Setting SAC TR-DRL Notes
Single-task (Door Close) Partial convergence Full convergence FTR augmentation effective
Multi-task (4 pairs) Some tasks fail All succeed Symmetry information transfers across tasks

Key Findings

  • Trajectory reversal without dynamics filtering can be harmful—this is the central finding. Invalid reversed transitions introduce spurious dynamics information, causing the policy to learn incorrect causal relationships. The filter is the turning point from "potentially harmful" to "consistently beneficial."
  • The two techniques are complementary: FTR augmentation is most effective in fully reversible scenarios (grasping + moving), while PTR reward shaping is most effective in partially reversible scenarios (pushing a door/cup).
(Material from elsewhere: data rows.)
-- ==== Sys2Proof/Laws/State.lean ====
section
/-! SUPPORT. What each update of one block reads back as, field by field: true by definition, and named so
that no later proof unfolds a record update. -/

namespace Sys2Proof.Machine

/-! ### modChain -/

@[simp] theorem Part.modChain_chain (p : Part) (g : ChainPort → ChainPort) : (p.modChain g).chain = g p.chain := rfl
@[simp] theorem Part.modChain_now (p : Part) (g : ChainPort → ChainPort) : (p.modChain g).now = p.now := rfl
@[simp] theorem Part.modChain_nodes (p : Part) (g : ChainPort → ChainPort) : (p.modChain g).nodes = p.nodes := rfl
@[simp] theorem Part.modChain_clamp (p : Part) (g : ChainPort → ChainPort) : (p.modChain g).clamp = p.clamp := rfl
@[simp] theorem Part.modChain_drive (p : Part) (g : ChainPort → ChainPort) : (p.modChain g).drive = p.drive := rfl
@[simp] theorem Part.modChain_meter (p : Part) (g : ChainPort → ChainPort) : (p.modChain g).meter = p.meter := rfl
@[simp] theorem Part.modChain_budget (p : Part) (g : ChainPort → ChainPort) : (p.modChain g).budget = p.budget := rfl
@[simp] theorem Part.modChain_session (p : Part) (g : ChainPort → ChainPort) : (p.modChain g).session = p.session := rfl
@[simp] theorem Part.modChain_heat (p : Part) (g : ChainPort → ChainPort) : (p.modChain g).heat = p.heat := rfl
@[simp] theorem Part.modChain_monitor (p : Part) (g : ChainPort → ChainPort) : (p.modChain g).monitor = p.monitor := rfl
@[simp] theorem Part.modChain_locator (p : Part) (g : ChainPort → ChainPort) : (p.modChain g).locator = p.locator := rfl
@[simp] theorem Part.modChain_store (p : Part) (g : ChainPort → ChainPort) : (p.modChain g).store = p.store := rfl
@[simp] theorem Part.modChain_mgmt (p : Part) (g : ChainPort → ChainPort) : (p.modChain g).mgmt = p.mgmt := rfl

/-! ### modNodes -/

@[simp] theorem Part.modNodes_nodes (p : Part) (g : NodeTable → NodeTable) : (p.modNodes g).nodes = g p.nodes := rfl
@[simp] theorem Part.modNodes_now (p : Part) (g : NodeTable → NodeTable) : (p.modNodes g).now = p.now := rfl
@[simp] theorem Part.modNodes_chain (p : Part) (g : NodeTable → NodeTable) : (p.modNodes g).chain = p.chain := rfl
@[simp] theorem Part.modNodes_clamp (p : Part) (g : NodeTable → NodeTable) : (p.modNodes g).clamp = p.clamp := rfl
@[simp] theorem Part.modNodes_drive (p : Part) (g : NodeTable → NodeTable) : (p.modNodes g).drive = p.drive := rfl
@[simp] theorem Part.modNodes_meter (p : Part) (g : NodeTable → NodeTable) : (p.modNodes g).meter = p.meter := rfl
@[simp] theorem Part.modNodes_budget (p : Part) (g : NodeTable → NodeTable) : (p.modNodes g).budget = p.budget := rfl
@[simp] theorem Part.modNodes_session (p : Part) (g : NodeTable → NodeTable) : (p.modNodes g).session = p.session := rfl
@[simp] theorem Part.modNodes_heat (p : Part) (g : NodeTable → NodeTable) : (p.modNodes g).heat = p.heat := rfl
@[simp] theorem Part.modNodes_monitor (p : Part) (g : NodeTable → NodeTable) : (p.modNodes g).monitor = p.monitor := rfl
@[simp] theorem Part.modNodes_locator (p : Part) (g : NodeTable → NodeTable) : (p.modNodes g).locator = p.locator := rfl
@[simp] theorem Part.modNodes_store (p : Part) (g : NodeTable → NodeTable) : (p.modNodes g).store = p.store := rfl
@[simp] theorem Part.modNodes_mgmt (p : Part) (g : NodeTable → NodeTable) : (p.modNodes g).mgmt = p.mgmt := rfl

/-! ### modClamp -/

@[simp] theorem Part.modClamp_clamp (p : Part) (g : OrderClamp → OrderClamp) : (p.modClamp g).clamp = g p.clamp := rfl
@[simp] theorem Part.modClamp_now (p : Part) (g : OrderClamp → OrderClamp) : (p.modClamp g).now = p.now := rfl
@[simp] theorem Part.modClamp_chain (p : Part) (g : OrderClamp → OrderClamp) : (p.modClamp g).chain = p.chain := rfl
@[simp] theorem Part.modClamp_nodes (p : Part) (g : OrderClamp → OrderClamp) : (p.modClamp g).nodes = p.nodes := rfl
@[simp] theorem Part.modClamp_drive (p : Part) (g : OrderClamp → OrderClamp) : (p.modClamp g).drive = p.drive := rfl
@[simp] theorem Part.modClamp_meter (p : Part) (g : OrderClamp → OrderClamp) : (p.modClamp g).meter = p.meter := rfl
@[simp] theorem Part.modClamp_budget (p : Part) (g : OrderClamp → OrderClamp) : (p.modClamp g).budget = p.budget := rfl
@[simp] theorem Part.modClamp_session (p : Part) (g : OrderClamp → OrderClamp) : (p.modClamp g).session = p.session := rfl
@[simp] theorem Part.modClamp_heat (p : Part) (g : OrderClamp → OrderClamp) : (p.modClamp g).heat = p.heat := rfl
@[simp] theorem Part.modClamp_monitor (p : Part) (g : OrderClamp → OrderClamp) : (p.modClamp g).monitor = p.monitor := rfl
@[simp] theorem Part.modClamp_locator (p : Part) (g : OrderClamp → OrderClamp) : (p.modClamp g).locator = p.locator := rfl
@[simp] theorem Part.modClamp_store (p : Part) (g : OrderClamp → OrderClamp) : (p.modClamp g).store = p.store := rfl
@[simp] theorem Part.modClamp_mgmt (p : Part) (g : OrderClamp → OrderClamp) : (p.modClamp g).mgmt = p.mgmt := rfl

/-! ### modDrive -/

@[simp] theorem Part.modDrive_drive (p : Part) (g : DriveUnit → DriveUnit) : (p.modDrive g).drive = g p.drive := rfl
@[simp] theorem Part.modDrive_now (p : Part) (g : DriveUnit → DriveUnit) : (p.modDrive g).now = p.now := rfl
@[simp] theorem Part.modDrive_chain (p : Part) (g : DriveUnit → DriveUnit) : (p.modDrive g).chain = p.chain := rfl
@[simp] theorem Part.modDrive_nodes (p : Part) (g : DriveUnit → DriveUnit) : (p.modDrive g).nodes = p.nodes := rfl
@[simp] theorem Part.modDrive_clamp (p : Part) (g : DriveUnit → DriveUnit) : (p.modDrive g).clamp = p.clamp := rfl
@[simp] theorem Part.modDrive_meter (p : Part) (g : DriveUnit → DriveUnit) : (p.modDrive g).meter = p.meter := rfl
@[simp] theorem Part.modDrive_budget (p : Part) (g : DriveUnit → DriveUnit) : (p.modDrive g).budget = p.budget := rfl
@[simp] theorem Part.modDrive_session (p : Part) (g : DriveUnit → DriveUnit) : (p.modDrive g).session = p.session := rfl
@[simp] theorem Part.modDrive_heat (p : Part) (g : DriveUnit → DriveUnit) : (p.modDrive g).heat = p.heat := rfl
@[simp] theorem Part.modDrive_monitor (p : Part) (g : DriveUnit → DriveUnit) : (p.modDrive g).monitor = p.monitor := rfl
@[simp] theorem Part.modDrive_locator (p : Part) (g : DriveUnit → DriveUnit) : (p.modDrive g).locator = p.locator := rfl
@[simp] theorem Part.modDrive_store (p : Part) (g : DriveUnit → DriveUnit) : (p.modDrive g).store = p.store := rfl
@[simp] theorem Part.modDrive_mgmt (p : Part) (g : DriveUnit → DriveUnit) : (p.modDrive g).mgmt = p.mgmt := rfl

/-! ### modMeter -/

@[simp] theorem Part.modMeter_meter (p : Part) (g : Metering → Metering) : (p.modMeter g).meter = g p.meter := rfl
@[simp] theorem Part.modMeter_now (p : Part) (g : Metering → Metering) : (p.modMeter g).now = p.now := rfl
@[simp] theorem Part.modMeter_chain (p : Part) (g : Metering → Metering) : (p.modMeter g).chain = p.chain := rfl
@[simp] theorem Part.modMeter_nodes (p : Part) (g : Metering → Metering) : (p.modMeter g).nodes = p.nodes := rfl
@[simp] theorem Part.modMeter_clamp (p : Part) (g : Metering → Metering) : (p.modMeter g).clamp = p.clamp := rfl
@[simp] theorem Part.modMeter_drive (p : Part) (g : Metering → Metering) : (p.modMeter g).drive = p.drive := rfl
@[simp] theorem Part.modMeter_budget (p : Part) (g : Metering → Metering) : (p.modMeter g).budget = p.budget := rfl
@[simp] theorem Part.modMeter_session (p : Part) (g : Metering → Metering) : (p.modMeter g).session = p.session := rfl
@[simp] theorem Part.modMeter_heat (p : Part) (g : Metering → Metering) : (p.modMeter g).heat = p.heat := rfl
@[simp] theorem Part.modMeter_monitor (p : Part) (g : Metering → Metering) : (p.modMeter g).monitor = p.monitor := rfl
@[simp] theorem Part.modMeter_locator (p : Part) (g : Metering → Metering) : (p.modMeter g).locator = p.locator := rfl
@[simp] theorem Part.modMeter_store (p : Part) (g : Metering → Metering) : (p.modMeter g).store = p.store := rfl
@[simp] theorem Part.modMeter_mgmt (p : Part) (g : Metering → Metering) : (p.modMeter g).mgmt = p.mgmt := rfl

/-! ### modBudget -/

@[simp] theorem Part.modBudget_budget (p : Part) (g : Budget → Budget) : (p.modBudget g).budget = g p.budget := rfl
@[simp] theorem Part.modBudget_now (p : Part) (g : Budget → Budget) : (p.modBudget g).now = p.now := rfl
@[simp] theorem Part.modBudget_chain (p : Part) (g : Budget → Budget) : (p.modBudget g).chain = p.chain := rfl
@[simp] theorem Part.modBudget_nodes (p : Part) (g : Budget → Budget) : (p.modBudget g).nodes = p.nodes := rfl
@[simp] theorem Part.modBudget_clamp (p : Part) (g : Budget → Budget) : (p.modBudget g).clamp = p.clamp := rfl
@[simp] theorem Part.modBudget_drive (p : Part) (g : Budget → Budget) : (p.modBudget g).drive = p.drive := rfl
@[simp] theorem Part.modBudget_meter (p : Part) (g : Budget → Budget) : (p.modBudget g).meter = p.meter := rfl
@[simp] theorem Part.modBudget_session (p : Part) (g : Budget → Budget) : (p.modBudget g).session = p.session := rfl
@[simp] theorem Part.modBudget_heat (p : Part) (g : Budget → Budget) : (p.modBudget g).heat = p.heat := rfl
@[simp] theorem Part.modBudget_monitor (p : Part) (g : Budget → Budget) : (p.modBudget g).monitor = p.monitor := rfl
@[simp] theorem Part.modBudget_locator (p : Part) (g : Budget → Budget) : (p.modBudget g).locator = p.locator := rfl
@[simp] theorem Part.modBudget_store (p : Part) (g : Budget → Budget) : (p.modBudget g).store = p.store := rfl
@[simp] theorem Part.modBudget_mgmt (p : Part) (g : Budget → Budget) : (p.modBudget g).mgmt = p.mgmt := rfl
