/-- Settles O29: the failure by the monitor's state, and the entries into UNKNOWN, SETTLING and any state. -/
theorem modeDeadlineByMonitorState : Obligations.ModeDeadlineByMonitorState := by
  refine ⟨?_, Part.enterUnknown_cases, ?_, ?_⟩
  · intro w s p pending due q
    rw [exec_modeDeadlineExpiry pending due]
    refine ⟨fun judging => ?_, fun t checking table => ?_, fun other => ?_⟩
    · rw [Part.modeFailed_judging judging]
      rfl
    · rw [Part.modeFailed_checking checking table]
      rfl
    · rw [Part.modeFailed_other other]
      rfl
  · intro p cleared entered stopped
    exact ⟨Part.enterSettling_eq_of_settling, Part.enterSettling_eq_of_unknown, Part.enterSettling_eq_of_other⟩
  · intro p st reason mode moved led
    have modes : commandedMode st p.monitor.context = mode := commandedMode_eq _ _
    have synced : moved.syncMode = led := by
      rw [Part.syncMode_eq]
      show (if commandedMode st p.monitor.context = p.monitor.mode then _ else _) = _
      rw [modes]
    rw [← synced]
    exact p.enterMonitor_eq st reason

end Sys2Proof.Machine
end

section
/-! PROOFS. The commands of the Insulation Monitor: CLEAR_TRIP (O57) and SELF_CHECK (O58). -/

namespace Sys2Proof.Machine

/-! ## CLEAR_TRIP (R135) -/

/-- R135: a trip that clears enters SETTLING, from TRIPPED. -/
theorem Part.clearTrip_monitor {p : Part} (tripped : p.monitor.state = .tripped) (reading : Nat) :
    (p.clearTrip reading).monitor.state = .settling ∧ (p.clearTrip reading).monitor.settleTaken = 0
      ∧ (p.clearTrip reading).monitor.tripLatch = false := by
  unfold Part.clearTrip
  generalize told : (p.modMonitor fun m => { m with tripLatch := false }).raise
    (.tripChange false p.monitor.context reading none) = q
  have monitor : q.monitor = { p.monitor with tripLatch := false } := told ▸ rfl
  have state : q.monitor.state = .tripped := by rw [monitor]; exact tripped
  rw [Part.enterSettling_eq_of_other (state ▸ nofun) (state ▸ nofun), Part.enterMonitor_monitor]
  exact ⟨rfl, rfl, congrArg Monitor.tripLatch monitor⟩

theorem Part.clearTrip_outer (p : Part) (reading : Nat) : (p.clearTrip reading).outer = p.outer := by
  unfold Part.clearTrip
  rw [Part.enterSettling_outer, Part.raise_outer]
  rfl

@[simp] theorem Part.finish_tripLatch (p : Part) : p.finish.monitor.tripLatch = p.monitor.tripLatch :=
  congrArg Steady.tripLatch p.finish_steady

/-- R135: in every other state the command is refused, with the fields that it carries in every case. -/
theorem clearTripWork_of_not_tripped {p : Part} (other : p.monitor.state ≠ .tripped) (c : Frame) :
    clearTripWork p c = .answer p .wrongState p.clearTripFields :=
  if_pos other

/-- R135: with no settled reading the trip stands. -/
theorem clearTripWork_of_unread {p : Part} (tripped : p.monitor.state = .tripped) (unread : p.monitor.latest = none)
    (c : Frame) : clearTripWork p c = .answer p .tripped p.clearTripFields := by
  rw [clearTripWork, if_neg (not_not_intro tripped), unread]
Their combination covers both cases.
  • TR-DRL's advantage is more pronounced in the multi-task setting—symmetry information is shared across task pairs, and experience from one task directly benefits the other.
  • The quality of the inverse dynamics model directly determines augmentation effectiveness—the model is less accurate early in training when data is scarce, and improves progressively as more data accumulates.

Highlights & Insights

  • Distinguishing full from partial reversibility is the key conceptual contribution—in practice, almost no manipulation task is fully time-reversible (contact, friction, and gravity all break full reversibility), and the formalization of PTR greatly expands the applicability of time symmetry exploitation.
  • The dynamics consistency filter transforms a "potentially harmful" technique into a "consistently beneficial" one—this principle of building in a safety mechanism offers a transferable design lesson for all data augmentation methods.
  • The combination of potential-based reward shaping with time reversal is natural and elegant—reversed successful trajectories naturally provide "good state sequences" as training signal for the potential function.
  • The method is an orthogonal enhancement to SAC and can be combined with any off-policy algorithm.

Limitations & Future Work

  • The method requires prior knowledge of task pair relationships (which two tasks are time-reversal symmetric)—automatically discovering symmetric pairs remains an open problem.
  • Training the inverse dynamics model may be unstable in high-dimensional or high-degree-of-freedom systems.
  • The state decomposition for PTR (which components are reversible/irreversible) currently requires domain knowledge—automatic decomposition warrants further investigation.
  • Temporal scale asymmetry is not addressed—when opening is slow but closing is fast, the number of time steps after reversal may not match.
  • vs. Barkley et al., 2023: Their method assumes global FTR and known reversal actions (\(\vec{a}=-a\)), which are overly restrictive; TR-DRL learns reversal actions and introduces the PTR concept, substantially broadening applicability.
  • vs. TRASS (Nair et al., 2020): TRASS reverses exploration starting only from the goal state; TR-DRL exploits all transitions along entire trajectories.
  • vs. Eysenbach et al., 2018: Their approach learns a reset policy; TR-DRL treats paired tasks independently while sharing symmetry information—complementary rather than substitutive.
  • The PTR concept can be extended to additional task pairs: assembly↔disassembly, throwing↔catching, painting↔erasing, etc.

Rating

  • Novelty: ⭐⭐⭐⭐ The formal definition of PTR is a new contribution; the full/partial reversibility distinction has conceptual depth.
  • Experimental Thoroughness: ⭐⭐⭐⭐⭐ Robosuite + MetaWorld, two standard benchmarks; single- and multi-task settings; detailed ablations.
  • Writing Quality: ⭐⭐⭐⭐ FTR/PTR concepts and examples are clearly explained; method diagrams are intuitive.
  • Value: ⭐⭐⭐⭐ Directly applicable to robotic tasks with paired symmetric structure.